Muscles will get used to it and you wont have this ache/tightness after a few workouts.

And dont worry bout the 10 pounds, you have to start to what you can handle and then increase on that, only if you want to.

My workouts generally consist of 55 pound dumbells each or about 25kgs each in which, just recently i damaged my rhomboids, again, due to overstretching and the workout. 1 week rest i get though.

When I actually started working out i started off using 7.5kgs (15 pounds) per dumbell and increased from there. Takes time but you get there.

Anyway, have a read below.

Any results-oriented workout program is based on the overload principle. This means that to increase strength, flexibility, or aerobic power you have to push your body to work harder than it typically works. Your body responds and prepares for the next workout by making your muscle fibers stronger, bigger and more resilient. When you think about it, your body is really an amazing work of science. It likes -- welcomes, even -- the exercise challenges you throw at it and is always thinking up ways to meet those challenges.

Muscle soreness during and immediately after exercise is caused by buildup of a chemical called lactic acid, a natural byproduct of your body's energy-producing mechanisms. When you push yourself to your limit, lactic acid floods your muscles, causing pain, soreness, and discomfort -- your body's way of telling you to stop now. This type of soreness subsides after a minute or two of rest, and you can usually continue exercising without any residual effects. (the burn effect)

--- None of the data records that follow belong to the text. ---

-- ==== Sys2Proof/Tests/Slice0.lean ====
section
/-! SUPPORT. Tests against the vectors of 95_test_vectors.md and the encodings of 30_encoding.md, and a witness for the
hypotheses of every obligation that has some. -/
namespace Sys2Proof.Tests
open Sys2Proof Sys2Proof.Machine

/-! ## Well-formedness: an ill-formed command for each check -/

/-- R85: the assembler refuses HAM.CFG with k > 65535. -/
theorem test_wellFormed_refuses_wide_k : (Instr.hamCfg 65536).wellFormed = false := by decide
theorem test_wellFormed_takes_every_k_that_encodes :
    (Instr.hamCfg 0).wellFormed = true ∧ (Instr.hamCfg 65535).wellFormed = true := by decide
theorem test_assembler_refuses_wide_k :
    assembleWord ['H', 'A', 'M', '.', 'C', 'F', 'G'] [['6', '5', '5', '3', '6']] = none := by decide
/-- R85: `NOISE.INJ ent` is 0x0000_0105; a mnemonic is case-insensitive. -/
theorem test_assembler_ent :
    assembleWord ['n', 'o', 'i', 's', 'e', '.', 'I', 'N', 'J'] [['e', 'n', 't']] = some 0x00000105#32 := by decide

/-! ## Decoding: words written bit by bit, IMM16 FLAGS OP (R77, R81), and the host's own reading of them -/

theorem test_decode_nop : decodeTableWord 32 0b0000000000000000_00000000_00000000 = some .nop := by decide
theorem test_decode_hufDec : decodeTableWord 32 0b0000000000000000_00000000_00000001 = some .hufDec := by decide
theorem test_decode_rleDec : decodeTableWord 32 0b0000000000000000_00000000_00000010 = some .rleDec := by decide
/-- V-HC-2 and V-HC-8. -/
theorem test_decode_hamCfg : decodeTableWord 32 0b0000000000000100_00000000_00000011 = some (.hamCfg 4) ∧
    decodeTableWord 32 0b1111111111101111_00000000_00000011 = some (.hamCfg 65519) := by decide
theorem test_decode_hamSyn : decodeTableWord 32 0b0000000000000000_00000000_00000100 = some .hamSyn := by decide
theorem test_decode_noiseInj : decodeTableWord 32 0b0000000000000000_00000000_00000101 = some (.noiseInj false) ∧
    decodeTableWord 32 0b0000000000000000_00000001_00000101 = some (.noiseInj true) := by decide
/-- V-CMD-2 to V-CMD-6 and V-CMD-8: OP 0x06 and 0xFF, a reserved FLAGS bit, IMM16 where it is reserved. -/
theorem test_decode_reserved : ∀ w ∈ [0x6, 0xFF, 0x101, 0x10001, 0x205, 0x40103], decodeTableWord 32 w = none := by decide

/-! ## A small state: a command in progress over bytes at 0x10, with its destination at 0x400 -/

/-- The command word `w` in progress over the source bytes, with room for `cap` bytes. -/
def issuedWord (w : Word) (src : List Byte) (cap : Nat) : State :=
  { State.reset with
    regs := { Regs.reset with cmd := w, phase := .busy }
    latched := { Latched.reset with
      cmd := w, srcAddr := 0x10#32, srcLen := BitVec.ofNat 32 src.length, dstAddr := 0x400#32, dstCap := BitVec.ofNat 32 cap }
    mem := Memory.writeBytes [] 0x10 src
    guards := [⟨⟨0x10, src.length⟩, ⟨0x400, cap⟩⟩] }

/-- The command `i` in progress. -/
def issued (i : Instr) (src : List Byte) (cap : Nat) : State := issuedWord (encode i) src cap

/-- The state `s` with a Hamming geometry. -/
def configured (s : State) (k r : Nat) : State :=
  { s with regs := { s.regs with hamK := BitVec.ofNat 16 k, hamR := BitVec.ofNat 8 r, hamN := BitVec.ofNat 16 (k + r) } }

/-- The state `s` with other latched operands. -/
def latching (s : State) (f : Latched → Latched) : State := { s with latched := f s.latched }

/-- What a host sees of a register after a step. -/
def seen (o : Outcome) (reg : Reg) : Option Word :=
  match o with
  | .next t => some (t.regs.read reg)
  | .fault _ => none
  | .refused _ => none

/-- The first bytes at the destination after a step. -/
def dst (o : Outcome) (n : Nat) : Option (List Byte) :=
  match o with
  | .next t => some (t.mem.readBytes 0x400 n)
  | .fault _ => none
  | .refused _ => none

/-! ## Each instruction, on vectors of the spec -/

/-- V-CMD-1, and R110's example: from reset, the NOP leaves STATUS = 2 and CMD = 0. -/
theorem test_nop : seen (step (State.reset.withFetchWord 32 0)) .status = some 0x00000002#32 ∧
    seen (step (State.reset.withFetchWord 32 0)) .cmd = some 0#32 := by decide
/-- V-HD-1. -/
theorem test_hufDec : let o := step (issued .hufDec [0x82#8, 0x98#8, 0x4C#8, 0x44#8] 64)
    dst o 4 = some [0x61#8, 0x61#8, 0x62#8, 0x00#8] ∧ seen o .outLen = some 3#32 ∧ seen o .hufInfo = some 0x00030002#32 ∧
      seen o .status = some 0x00000002#32 := by decide
/-- V-HD-16. -/
theorem test_hufDec_partial_code : let o := step (issued .hufDec [0x81#8, 0x9E#8, 0x27#8, 0x93#8, 0xD2#8] 64)
    dst o 2 = some [0x78#8, 0x00#8] ∧ seen o .outLen = some 1#32 ∧ seen o .hufInfo = some 0x00050001#32 ∧
      seen o .status = some 0x00001404#32 := by decide
/-- V-RD-8. -/
theorem test_rleDec : let o := step (issued .rleDec [0x01#8, 0x10#8, 0x82#8, 0x20#8] 16)
    dst o 4 = some [0x10#8, 0x20#8, 0x20#8, 0x00#8] ∧ seen o .outLen = some 3#32 ∧ seen o .status = some 0x00000002#32 := by
  decide
/-- V-RD-15. -/
theorem test_rleDec_overflow : let o := step (issued .rleDec [0x83#8, 0x61#8, 0x83#8, 0x62#8] 5)
    dst o 6 = some [0x61#8, 0x61#8, 0x61#8, 0x62#8, 0x62#8, 0x00#8] ∧ seen o .outLen = some 5#32 ∧
      seen o .status = some 0x00000804#32 := by decide
/-- V-HC-7. -/
theorem test_hamCfg : let o := step (State.reset.withFetchWord 32 0x7FF10003)
    seen o .hamK = some 0x00007FF1#32 ∧ seen o .hamGeom = some 0x80010010#32 ∧ seen o .status = some 0x00000042#32 := by decide
/-- V-HC-9. -/
theorem test_hamCfg_bad : let o := step (State.reset.withFetchWord 32 0xFFF00003)
    seen o .hamK = some 0#32 ∧ seen o .hamGeom = some 0#32 ∧ seen o .status = some 0x00000604#32 := by decide
/-- V-HS-7. -/
theorem test_hamSyn :
    let o := step (latching (configured (issued .hamSyn [0x66#8, 0xDC#8] 0) 4 3) fun l => { l with hamBitoff := 7#32 })
    seen o .syndrome = some 5#32 ∧ seen o .status = some 0x00000052#32 := by decide
/-- V-HS-12: a syndrome above `n`. -/
theorem test_hamSyn_over : let o := step (configured (issued .hamSyn [0x50#8] 0) 2 3)
    seen o .syndrome = some 6#32 ∧ seen o .status = some 0x00000072#32 := by decide
/-- V-L1-2: level 100 percent, whatever NoiseSelect is. -/
theorem test_noiseInj :
    let o := step (latching (issued (.noiseInj false) [0x00#8, 0xFF#8, 0x5A#8] 3) fun l => { l with noiseLevel := 0x00640000#32 })
    dst o 4 = some [0xFF#8, 0x00#8, 0xA5#8, 0x00#8] ∧ seen o .flipCount = some 24#32 ∧ seen o .outLen = some 3#32 := by decide
/-- V-CMD-7: level 0 with ENT = 1 is a copy. -/
theorem test_noiseInj_ent : let o := step (issued (.noiseInj true) [0x12#8, 0x34#8] 2)
    dst o 3 = some [0x12#8, 0x34#8, 0x00#8] ∧ seen o .flipCount = some 0#32 ∧ seen o .status = some 0x00000002#32 := by decide
/-- V-CMD-2. -/
theorem test_illegal : seen (step (State.reset.withFetchWord 32 0x6)) .status = some 0x00000104#32 := by decide
/-- V-REG-6: ERR is cleared, ERRCODE kept. -/
theorem test_status_write :
    let s := { State.reset with regs := { Regs.reset with err := true, errcode := 0x02#8 } }
    seen (applyInput (.regWrite 0x008 4 0x00000004#32) s) .status = some 0x00000200#32 := by decide
/-- V-REG-2. -/
theorem test_irqEn_write : seen (applyInput (.regWrite 0x00C 4 0xFFFFFFFF#32) State.reset) .irqEn = some 0x00000003#32 := by decide
/-- V-REG-4. -/
theorem test_address_write : seen (applyInput (.regWrite 0x014 4 0x12345678#32)
    { State.reset with platform := ⟨16, 0, []⟩ }) .srcAddr = some 0x00005678#32 := by decide

/-! ## Witnesses: concrete states and operands that meet the hypotheses of an obligation together -/

theorem fits_of {p : Platform} {w : AddrRange} (h1 : w.len ≤ Config.lenMax) (h2 : w.base + w.len ≤ 2 ^ p.aw)
    (h3 : p.refused = []) : p.Fits w := ⟨h1, h2, fun _ _ => by simp [Platform.admits, h3]⟩

theorem apart_of {r q : AddrRange} (h : r.meets q = false) : r.Apart q :=
  fun a ha => by simp [(AddrRange.meets_iff r q).2 ⟨a, ha⟩] at h

theorem not_apart_of {r q : AddrRange} (h : r.meets q = true) : ∃ a, r.contains a = true ∧ q.contains a = true :=
  (AddrRange.meets_iff r q).1 h

/-- The start checks on the windows pass in the states of these tests. -/
theorem windows_of {s : State} (h1 : s.latched.src.len ≤ Config.lenMax) (h2 : s.latched.src.base + s.latched.src.len ≤ 2 ^ s.platform.aw)
    (h3 : s.latched.dst.len ≤ Config.lenMax) (h4 : s.latched.dst.base + s.latched.dst.len ≤ 2 ^ s.platform.aw)
    (h5 : s.latched.src.meets s.latched.dst = false) (h6 : s.platform.refused = []) :
    s.SrcFits ∧ s.DstFits ∧ s.latched.src.Apart s.latched.dst :=
  ⟨fits_of h1 h2 h6, fits_of h3 h4 h6, apart_of h5⟩

theorem witness_DecodeOfEncode : (Instr.hamCfg 0).wellFormed = true ∧ (Instr.hamCfg 65535).wellFormed = true ∧
    (Instr.noiseInj true).wellFormed = true := by decide

theorem witness_EncodeOfDecode : decode 0x00040003#32 = .ok (.hamCfg 4) ∧ decode 0xFFFF0003#32 = .ok (.hamCfg 65535) ∧
    decode 0x00000105#32 = .ok (.noiseInj true) := ⟨rfl, rfl, rfl⟩

/-- A row and a word it matches. -/
theorem witness_IllegalWordsAreTheReservedOnes : ∃ r ∈ opcodeTable, 0xFFFF0003#32 &&& r.mask = r.value := by decide

theorem witness_AssemblerEncodesHamCfg : numeral ['6', '5', '5', '3', '5'] = some 65535 ∧
    numeral ['0', 'x', '1', '0', '0', '0', '0'] = some 65536 := by decide

theorem witness_StepRunsTheLatchedCommand :
    (let s := issued .hufDec [0x80#8] 4;
      s.regs.phase = .busy ∧ decode s.latched.cmd = .ok .hufDec ∧ s.inputs = []) ∧
    (let s := { issued .hufDec [0x80#8] 4 with inputs := [.engine, .sampleIrq] };
      s.regs.phase = .busy ∧ decode s.latched.cmd = .ok .hufDec ∧ s.inputs = .engine :: [.sampleIrq]) ∧
    (0xFFFF0003 < 2 ^ 32 ∧ decode (BitVec.ofNat 32 0xFFFF0003) = .ok (.hamCfg 65535)) :=
  ⟨⟨rfl, rfl, rfl⟩, ⟨rfl, rfl, rfl⟩, by decide, rfl⟩

theorem witness_CmdWriteIsAcceptedWhenIdle :
    State.reset.resetAsserted = false ∧ State.reset.regs.phase = .idle := by decide

theorem witness_CmdWriteIsDroppedWhenBusy :
    (issued .nop [] 0).resetAsserted = false ∧ (issued .nop [] 0).regs.phase = .busy := by decide

theorem witness_EveryCommandCompletes : (issued .hamSyn [] 0).regs.done = false ∧ (issued .hamSyn [] 0).regs.err = false := by
  decide

theorem witness_BusyBlockBecomesIdle : (issued .rleDec [] 0).regs.phase = .busy := rfl

/-! ### FirstFailedCheckDecides, one witness for each clause -/

theorem witness_FirstFailedCheckDecides_illegal :
    let s := issuedWord 0x00000006#32 [] 0
    s.regs.phase = .busy ∧ ∀ r ∈ opcodeTable, s.latched.cmd &&& r.mask ≠ r.value := by decide

theorem witness_FirstFailedCheckDecides_param :
    ParamFails (.hamCfg 0) (issued (.hamCfg 0) [] 0) 0x06#8 ∧ ParamFails (.hamCfg 65520) (issued (.hamCfg 65520) [] 0) 0x06#8 ∧
      ParamFails .hamSyn (issued .hamSyn [] 0) 0x07#8 ∧
      ParamFails (.noiseInj true)
        (latching (issued (.noiseInj true) [] 0) fun l => { l with noiseLevel := 0x00640001#32 }) 0x06#8 :=
  ⟨⟨.inl rfl, rfl⟩, ⟨.inr (by decide), rfl⟩, ⟨rfl, rfl⟩, ⟨by decide, rfl⟩⟩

The other kind of soreness is called delayed-onset muscle soreness, or DOMS for short. Microscopic tearing of muscle fibers appears to be the culprit that causes DOMS, although scientists aren't exactly sure why your muscles have this delayed reaction. The amount of tearing depends on how hard and how long you've exercised and what type of exercise you did. The soreness is generally at its worst within the first two days after an extra effort workout and subsides within a few days.

When you experience DOMS, stretching and ice may be your fastest forms of relief. Slow, steady stretching of your sore spots helps increase blood flow to the area, speeds the healing process and reduces the localized stiffness that make moving a painful proposition. Ice numbs the pain and signals your circulatory system to whisk away any waste products that flood into those microtears (thought to be another contributor to DOMS). You might also think about getting a massage. Massage reduces soreness and allows you to work out closer to an optimal level the next day. And besides, as we told you last week, a massage feels so good that it can help you forget about any ache and pain you have.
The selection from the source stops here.